--- Brief ---
Print the lines that run from the line with "written read as" to the line with "Launches (R275-R278) -/", keeping both end lines, exactly as they appear in the entries below, and nothing else.

--- Task inputs ---
-- ==== Sys2Proof/Machine/Int.lean ====
section
/-! DEFINITION. INT, INTW and MULDIV (R144-R146). -/

namespace Sys2Proof.Machine

/-- Add (R144). -/
def execAdd (sc : BitVec 3) (d a b : BitVec 5) (s : State) : Answer :=
  s.fixed2 1 sc d a b fun a b => a + b

/-- Sub (R144). -/
def execSub (sc : BitVec 3) (d a b : BitVec 5) (s : State) : Answer :=
  s.fixed2 1 sc d a b fun a b => a - b

/-- And (R144). -/
def execAnd (sc : BitVec 3) (d a b : BitVec 5) (s : State) : Answer :=
  s.fixed2 1 sc d a b fun a b => a &&& b

/-- Or (R144). -/
def execOr (sc : BitVec 3) (d a b : BitVec 5) (s : State) : Answer :=
  s.fixed2 1 sc d a b fun a b => a ||| b

/-- Xor (R144). -/
def execXor (sc : BitVec 3) (d a b : BitVec 5) (s : State) : Answer :=
  s.fixed2 1 sc d a b fun a b => a ^^^ b

/-- Andn (R144). -/
def execAndn (sc : BitVec 3) (d a b : BitVec 5) (s : State) : Answer :=
  s.fixed2 1 sc d a b fun a b => a &&& ~~~b

/-- Orn (R144). -/
def execOrn (sc : BitVec 3) (d a b : BitVec 5) (s : State) : Answer :=
  s.fixed2 1 sc d a b fun a b => a ||| ~~~b

/-- Sll (R144). -/
def execSll (sc : BitVec 3) (d a b : BitVec 5) (s : State) : Answer :=
  s.fixed2 1 sc d a b fun a b => a <<< low6 b

/-- Srl (R144). -/
def execSrl (sc : BitVec 3) (d a b : BitVec 5) (s : State) : Answer :=
  s.fixed2 1 sc d a b fun a b => a >>> low6 b

/-- Sra (R144). -/
def execSra (sc : BitVec 3) (d a b : BitVec 5) (s : State) : Answer :=
  s.fixed2 1 sc d a b fun a b => a.sshiftRight (low6 b)

/-- Rol (R144). -/
def execRol (sc : BitVec 3) (d a b : BitVec 5) (s : State) : Answer :=
  s.fixed2 1 sc d a b fun a b => a.rotateLeft (low6 b)

/-- Ror (R144). -/
def execRor (sc : BitVec 3) (d a b : BitVec 5) (s : State) : Answer :=
  s.fixed2 1 sc d a b fun a b => a.rotateRight (low6 b)

/-- Slt (R144). -/
def execSlt (sc : BitVec 3) (d a b : BitVec 5) (s : State) : Answer :=
  s.fixed2 1 sc d a b fun a b => truth (slt a b)

/-- Sltu (R144). -/
def execSltu (sc : BitVec 3) (d a b : BitVec 5) (s : State) : Answer :=
  s.fixed2 1 sc d a b fun a b => truth (ult a b)

/-- Seq (R144). -/
def execSeq (sc : BitVec 3) (d a b : BitVec 5) (s : State) : Answer :=
  s.fixed2 1 sc d a b fun a b => truth (a == b)

/-- Sne (R144). -/
def execSne (sc : BitVec 3) (d a b : BitVec 5) (s : State) : Answer :=
  s.fixed2 1 sc d a b fun a b => truth (a != b)

/-- Min (R144). -/
def execMin (sc : BitVec 3) (d a b : BitVec 5) (s : State) : Answer :=
  s.fixed2 1 sc d a b fun a b => if slt b a then b else a

/-- Max (R144). -/
def execMax (sc : BitVec 3) (d a b : BitVec 5) (s : State) : Answer :=
  s.fixed2 1 sc d a b fun a b => if slt a b then b else a

/-- Minu (R144). -/
def execMinu (sc : BitVec 3) (d a b : BitVec 5) (s : State) : Answer :=
  s.fixed2 1 sc d a b fun a b => if ult b a then b else a

/-- Maxu (R144). -/
def execMaxu (sc : BitVec 3) (d a b : BitVec 5) (s : State) : Answer :=
  s.fixed2 1 sc d a b fun a b => if ult a b then b else a

/-- Clz (R144). -/
def execClz (sc : BitVec 3) (d a : BitVec 5) (s : State) : Answer :=
  s.fixed1 sc d a fun a => clz a

/-- Ctz (R144). -/
def execCtz (sc : BitVec 3) (d a : BitVec 5) (s : State) : Answer :=
  s.fixed1 sc d a fun a => ctz a

/-- Popc (R144). -/
def execPopc (sc : BitVec 3) (d a : BitVec 5) (s : State) : Answer :=
  s.fixed1 sc d a fun a => popc a

/-- Brev (R144). -/
def execBrev (sc : BitVec 3) (d a : BitVec 5) (s : State) : Answer :=
  s.fixed1 sc d a fun a => brev a

/-- Sextb (R144). -/
def execSextb (sc : BitVec 3) (d a : BitVec 5) (s : State) : Answer :=
  s.fixed1 sc d a fun a => sext a 8

/-- Sexth (R144). -/
def execSexth (sc : BitVec 3) (d a : BitVec 5) (s : State) : Answer :=
  s.fixed1 sc d a fun a => sext a 16

/-- Sextw (R144). -/
def execSextw (sc : BitVec 3) (d a : BitVec 5) (s : State) : Answer :=
  s.fixed1 sc d a fun a => sext a 32

/-- Zextw (R144). -/
def execZextw (sc : BitVec 3) (d a : BitVec 5) (s : State) : Answer :=
  s.fixed1 sc d a fun a => zext a 32

/-- ADDSH (R144): the shift is FN - 0x1F, so one more than the two low bits of FN. -/
def execAddsh (sc : BitVec 3) (d a b : BitVec 5) (h : BitVec 2) (s : State) : Answer :=
  s.fixed2 1 sc d a b fun a b => (a <<< (h.toNat + 1)) + b

/-- Addw (R145). -/
def execAddw (sc : BitVec 3) (d a b : BitVec 5) (s : State) : Answer :=
  s.fixed2 1 sc d a b fun a b => ((a + b).truncate 32 : Word32).signExtend 64

/-- Subw (R145). -/
def execSubw (sc : BitVec 3) (d a b : BitVec 5) (s : State) : Answer :=
  s.fixed2 1 sc d a b fun a b => ((a - b).truncate 32 : Word32).signExtend 64

/-- Sllw (R145). -/
def execSllw (sc : BitVec 3) (d a b : BitVec 5) (s : State) : Answer :=
  s.fixed2 1 sc d a b fun a b => onLow (fun x => x <<< low5 b) a

/-- Srlw (R145). -/
def execSrlw (sc : BitVec 3) (d a b : BitVec 5) (s : State) : Answer :=
  s.fixed2 1 sc d a b fun a b => onLow (fun x => x >>> low5 b) a

/-- Sraw (R145). -/
def execSraw (sc : BitVec 3) (d a b : BitVec 5) (s : State) : Answer :=
  s.fixed2 1 sc d a b fun a b => onLow (fun x => x.sshiftRight (low5 b)) a

/-- Rolw (R145). -/
def execRolw (sc : BitVec 3) (d a b : BitVec 5) (s : State) : Answer :=
  s.fixed2 1 sc d a b fun a b => onLow (fun x => x.rotateLeft (low5 b)) a

/-- Rorw (R145). -/
def execRorw (sc : BitVec 3) (d a b : BitVec 5) (s : State) : Answer :=
  s.fixed2 1 sc d a b fun a b => onLow (fun x => x.rotateRight (low5 b)) a

/-- Mul (R146). -/
def execMul (sc : BitVec 3) (d a b : BitVec 5) (s : State) : Answer :=
  s.fixed2 3 sc d a b fun a b => a * b

/-- Mulhs (R146). -/
def execMulhs (sc : BitVec 3) (d a b : BitVec 5) (s : State) : Answer :=
  s.fixed2 3 sc d a b fun a b => BitVec.ofInt 64 (a.toInt * b.toInt / 2 ^ 64)

/-- Mulhz (R146). -/
def execMulhz (sc : BitVec 3) (d a b : BitVec 5) (s : State) : Answer :=
  s.fixed2 3 sc d a b fun a b => BitVec.ofNat 64 (a.toNat * b.toNat / 2 ^ 64)

/-- Mulhsz (R146). -/
def execMulhsz (sc : BitVec 3) (d a b : BitVec 5) (s : State) : Answer :=
  s.fixed2 3 sc d a b fun a b => BitVec.ofInt 64 (a.toInt * (b.toNat : Int) / 2 ^ 64)

/-- Mulw (R146). -/
def execMulw (sc : BitVec 3) (d a b : BitVec 5) (s : State) : Answer :=
  s.fixed2 3 sc d a b fun a b => ((a * b).truncate 32 : Word32).signExtend 64

/-- Div (R146). -/
def execDiv (sc : BitVec 3) (d a b : BitVec 5) (s : State) : Answer :=
  s.board2 sc d a b (divide true true true)

/-- Divu (R146). -/
def execDivu (sc : BitVec 3) (d a b : BitVec 5) (s : State) : Answer :=
  s.board2 sc d a b (divide false true true)

/-- Rem (R146). -/
def execRem (sc : BitVec 3) (d a b : BitVec 5) (s : State) : Answer :=
  s.board2 sc d a b (divide true true false)

/-- Remu (R146). -/
def execRemu (sc : BitVec 3) (d a b : BitVec 5) (s : State) : Answer :=
  s.board2 sc d a b (divide false true false)

/-- Divw (R146). -/
def execDivw (sc : BitVec 3) (d a b : BitVec 5) (s : State) : Answer :=
  s.board2 sc d a b (divide true false true)

/-- Divuw (R146). -/
def execDivuw (sc : BitVec 3) (d a b : BitVec 5) (s : State) : Answer :=
  s.board2 sc d a b (divide false false true)

/-- Remw (R146). -/
def execRemw (sc : BitVec 3) (d a b : BitVec 5) (s : State) : Answer :=
  s.board2 sc d a b (divide true false false)

/-- Remuw (R146). -/
def execRemuw (sc : BitVec 3) (d a b : BitVec 5) (s : State) : Answer :=
  s.board2 sc d a b (divide false false false)

end Sys2Proof.Machine
end

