/-- The memory after a panel reset: slices and base images read as zero (R134, R387), stacks and what lies outside the panel
keep their data. -/
def resetCells (m : List Host.Cell) : List Host.Cell := m.filter fun c =>
  !decide (sliceKey 0 0 ≤ c.1 ∧ c.1 < sliceKey 4096 0) &&
    !decide (c.1 < hbmKey 48 0 ∧ 0xBF0000000 ≤ c.1 % 2 ^ 36 ∧ c.1 % 2 ^ 36 < stackBytes)

/-- Why the boot ROM would not bring the panel up (R387 step 2, R389): a signature, the header, or the version. -/
def Blob.verdict (b : Blob) (signed : Bool) : Option ResetCause :=
  if !signed then some .signature
  else if b.magic ≠ 0x42464C42 ∨ b.reserved.any (· != 0) = true then some .header
  else if b.version < b.minVersion then some .version
  else none

/-- Every field at its value for reset (R389, R392): those marked cfg as the blob has them. What the stacks hold, the flash
and the model's own bookkeeping stay; the timebase starts at 0 (R163), and steps 6 and 7 take a time that is left open. -/
def State.resetFields (s : State) : State :=
  let b := s.blob
  let (ready, t) := State.freeBelow { State.reset with
    mem := resetCells s.mem, badLines := s.badLines, flash := s.flash, blob := b, panel := b.panel, hbm := b.hbm
    grid := { Grid.reset with vpoint := b.vpoint, fpoint := b.fpoint, ctl := b.gridctl }
    harts := if b.iset = 0xFFFFFFFFFFFF ∧ b.equota = 0 ∧ b.ckptctl = 1050000 then []
      else (List.range 12336).map fun h => (h, b.hart h)
    tiles := if b.feWait = 1048576 ∧ b.quota = 0x1810 ∧ b.qwin = 4096 then [] else (List.range 3072).map fun v => (v, b.tile)
    agenda := s.agenda, moves := s.moves
    cur := s.cur, word := s.word, prompt := s.prompt, nextId := s.nextId, free := s.free } (2 ^ 40)
  { t with readyAt := ready }

/-- PANEL_RESET (R366, R387, R389, R392): `verified` is what the checks of the firmware's and the blob's signatures gave,
`failing` the tiles that fail self-test. A panel that does not verify is kept in reset. -/
def execPanelReset (verified : Bool) (failing : List Nat) (s : State) : Answer :=
  let t := s.resetFields
  .next (match s.blob.verdict verified with
    | some c => { t with inReset := some c }
    | none => (List.range 48).foldl (fun t d => t.bootDie failing d) t)

/-- FLASH_REWRITE (R389): the retired set and the ageing counts. -/
def execFlashRewrite (s : State) : Answer :=
  .next { s with flash := s.pts.map fun (k, p) => (k, p.state, p.stress.toNat, p.errors.toNat) }

/-! ### Answers to posters (R360, R361) -/

/-- An entry of the host's completion ring, and MSI-X vector 0. -/
def State.hostEntry (s : State) (cookie : Word) (cls status : Nat) : State :=
  let b := s.host
  { s with host := { b with
    completions := b.completions ++ [(cookie, BitVec.ofNat 64 (cls % 256 * 256 + status))]
    compTail := (b.compTail + 1) % 2 ^ (bits b.compBase 0 4 + 4), msix := b.msix ++ [0] } }

/-- Slots that the host posted with a class it may not post, up to its first other one (R360). -/
def State.flushRejected (s : State) : Nat → State
  | 0 => s
  | n + 1 =>
    match takeMail (fun _ => true) (s.supMailbox.filter fun e => e.1 == .host) with
    | some (e, _) =>
      if [0, 1, 7].contains (hdrClass e.2.2.header) then s
      else
        let s := { s with supMailbox := s.supMailbox.takeWhile (· != e) ++ (s.supMailbox.dropWhile (· != e)).drop 1 }
        (s.hostEntry (e.2.2.word 1) (hdrClass e.2.2.header) 6).flushRejected n
    | none => s

/-- The answer to a LAUNCH, CANCEL or MGMT: a ring entry for the host, LSTATUS for K software. -/
def State.reply (s : State) (src : Node) (m : Msg) (status : Nat) : State :=
  match src with
  | .host => (s.hostEntry (m.word 1) (hdrClass m.header) status).flushRejected 1024
  | .tile v =>
    let hd := mkHeader 2 0xFFF 0 (hdrTenant m.header).toNat 2 0 0 2 false
    s.sendFree .panelSup (.tile v) (.message (BitVec.ofNat 64 (hdrHart m.header * 4096 + v))
      { header := hd, payload := [m.word 1, BitVec.ofNat 64 status] } none none false)
  | _ => s

/-- The oldest message of a kind that its sender has no older one before. -/
def takePanel (f : Msg → Bool) (l : List (Node × Nat × Msg)) : Option ((Node × Nat × Msg) × List (Node × Nat × Msg)) :=
  match (l.zipIdx).find? fun (e, i) => f e.2.2 && !((l.take i).any fun o => o.1 == e.1 && o.2.1 == e.2.1) with
  | some (e, i) => some (e, l.eraseIdx i)
  | none => none

/-- What was posted during bring-up steps 6 and 7 reaches the mailbox once step 7 has ended (R387). -/
def State.ringBells (s : State) : State :=
  if s.host.doorbells.isEmpty || decide (s.tick < s.readyAt) then s
  else
    { s with
      supMailbox := s.supMailbox ++ s.host.doorbells.map fun m => (Node.host, 0, m)
      host := { s.host with doorbells := [] } }.flushRejected 1024

/-- One request of the panel supervisor's mailbox served: what its checks answer, and its effect. -/
def State.serve (s : State) (f : Msg → Bool) (effect : State → Node → Msg → State × Nat) : State :=
  let s := s.ringBells
  match takePanel f s.supMailbox with
  | none => s
  | some ((src, _, m), rest) =>
    let (s, status) := effect { s with supMailbox := rest } src m
    s.reply src m status

/-- MWBELL (R360): the slot is read and its message posted, or held while bring-up goes on (R387); slots never written read as
zeros. -/
def execMwbell (slot : Nat) (s : State) : Answer :=
  let bs := s.host.window.get (slot % 1024) (List.replicate 64 0)
  let m : Msg := { header := dwordAt bs 0, payload := (List.range 7).map fun i => dwordAt bs (i + 1) }
  .next (if s.tick < s.readyAt then { s with host := { s.host with doorbells := s.host.doorbells ++ [m] } }
    else
      let s := s.ringBells
      { s with supMailbox := s.supMailbox ++ [(Node.host, 0, m)] }.flushRejected 1024)

/-! ### Permissions (R277, R281, R361) -/

/-- A tenant is permitted to the poster. -/
def State.permitted (s : State) (src : Node) (m : Msg) (t : BitVec 6) : Bool :=
  (s.tenants.find t.toNat).isSome && (src == .host || t == hdrTenant m.header)

/-- A counter id of R271. -/
def counterId (w : Word) : Option Nat :=
  if bits w 18 46 = 0 ∧ bits w 12 6 < 48 then some (w.toNat) else none

/-! ### Launches (R275-R278) -/

def recLaunch (r : List Word) : BitVec 16 := BitVec.ofNat 16 (bits (r.getD 0 0) 32 16)
def recPlen (r : List Word) : Nat := bits (r.getD 0 0) 24 3
def recTenant (r : List Word) : BitVec 6 := BitVec.ofNat 6 (bits (r.getD 0 0) 16 6)
def recClass (r : List Word) : Nat := bits (r.getD 0 0) 12 3
def recHarts (r : List Word) : Nat := bits (r.getD 0 0) 8 4
def recEntry (r : List Word) : Nat := bits (r.getD 0 0) 0 8
def recPv (r : List Word) : Bool := bit (r.getD 1 0) 50
def recParent (r : List Word) : Nat := bits (r.getD 1 0) 32 18
def recY1 (r : List Word) : Nat := bits (r.getD 1 0) 24 6
def recX1 (r : List Word) : Nat := bits (r.getD 1 0) 16 6
def recY0 (r : List Word) : Nat := bits (r.getD 1 0) 8 6
def recX0 (r : List Word) : Nat := bits (r.getD 1 0) 0 6
def recPreds (r : List Word) : List (BitVec 16) :=
  ((List.range 4).map fun i => BitVec.ofNat 16 (bits (r.getD 2 0) (16 * i) 16)).filter (· != 0)
def recLv (r : List Word) : Bool := bit (r.getD 3 0) 14
def recListen (r : List Word) : Nat := bits (r.getD 3 0) 0 14

/-- The record at a PA (R277): none where it cannot be read. The PA is decoded as a supervisor's (notes/assumptions/20.md). -/
def State.launchRecord (s : State) (pa : Word) : Option (List Word) :=
  if pa.toNat % 64 ≠ 0 then none
  else
    match s.supPlace pa.toNat with
    | none => none
    | some p => if s.unreadable p then none
      else
        let bs := memBytes s.mem p.key 64
        some ((List.range 8).map fun i => dwordAt bs i)

/-- The record's line request, which the panel supervisor issues at die 0 (R100; notes/assumptions/74.md). -/
def State.launchRead (s : State) (pa : Word) : State :=
  match if pa.toNat % 64 = 0 then s.supPlace pa.toNat else none with
  | some p => s.serveLines 0 p 64
  | none => s

/-- No reserved bit is set and every field is in its range (R275). -/
def recordFormed (r : List Word) : Bool :=
  (r.getD 0 0 &&& 0xFFFF0000F8C08000) == 0 && (r.getD 1 0 &&& 0xFFF80000C0C0C0C0) == 0 && bits (r.getD 3 0) 15 49 == 0
    && decide (recPlen r ≤ 4) && decide (recClass r ≤ 6) && recHarts r != 0
    && decide (0x10 ≤ recEntry r ∧ recEntry r ≤ 0xFE)
    && decide (recX0 r ≤ recX1 r ∧ recX1 r ≤ 47 ∧ recY0 r ≤ recY1 r ∧ recY1 r ≤ 63)

/-- The launch's rectangle lies in its tenant's area. -/
def recInside (r : List Word) (t : Tenant) : Bool :=
  decide (t.x0 ≤ recX0 r ∧ recX1 r ≤ t.x1 ∧ t.y0 ≤ recY0 r ∧ recY1 r ≤ t.y1)

/-- A launch's counter is assigned to a tenant. -/
def State.ownsLaunch (s : State) (t : BitVec 6) (l : BitVec 16) : Bool :=
  match launchCounter l with
  | some id => (s.counter id).tenant == some t
  | none => false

--- Exercise solution ---
/-- MWBELL (R360): the slot is read and its message posted, or held while bring-up goes on (R387); slots never written read as
zeros. -/
def execMwbell (slot : Nat) (s : State) : Answer :=
  let bs := s.host.window.get (slot % 1024) (List.replicate 64 0)
  let m : Msg := { header := dwordAt bs 0, payload := (List.range 7).map fun i => dwordAt bs (i + 1) }
  .next (if s.tick < s.readyAt then { s with host := { s.host with doorbells := s.host.doorbells ++ [m] } }
    else
      let s := s.ringBells
      { s with supMailbox := s.supMailbox ++ [(Node.host, 0, m)] }.flushRejected 1024)

/-! ### Permissions (R277, R281, R361) -/

/-- A tenant is permitted to the poster. -/
def State.permitted (s : State) (src : Node) (m : Msg) (t : BitVec 6) : Bool :=
  (s.tenants.find t.toNat).isSome && (src == .host || t == hdrTenant m.header)

/-- A counter id of R271. -/
def counterId (w : Word) : Option Nat :=
  if bits w 18 46 = 0 ∧ bits w 12 6 < 48 then some (w.toNat) else none

/-! ### Launches (R275-R278) -/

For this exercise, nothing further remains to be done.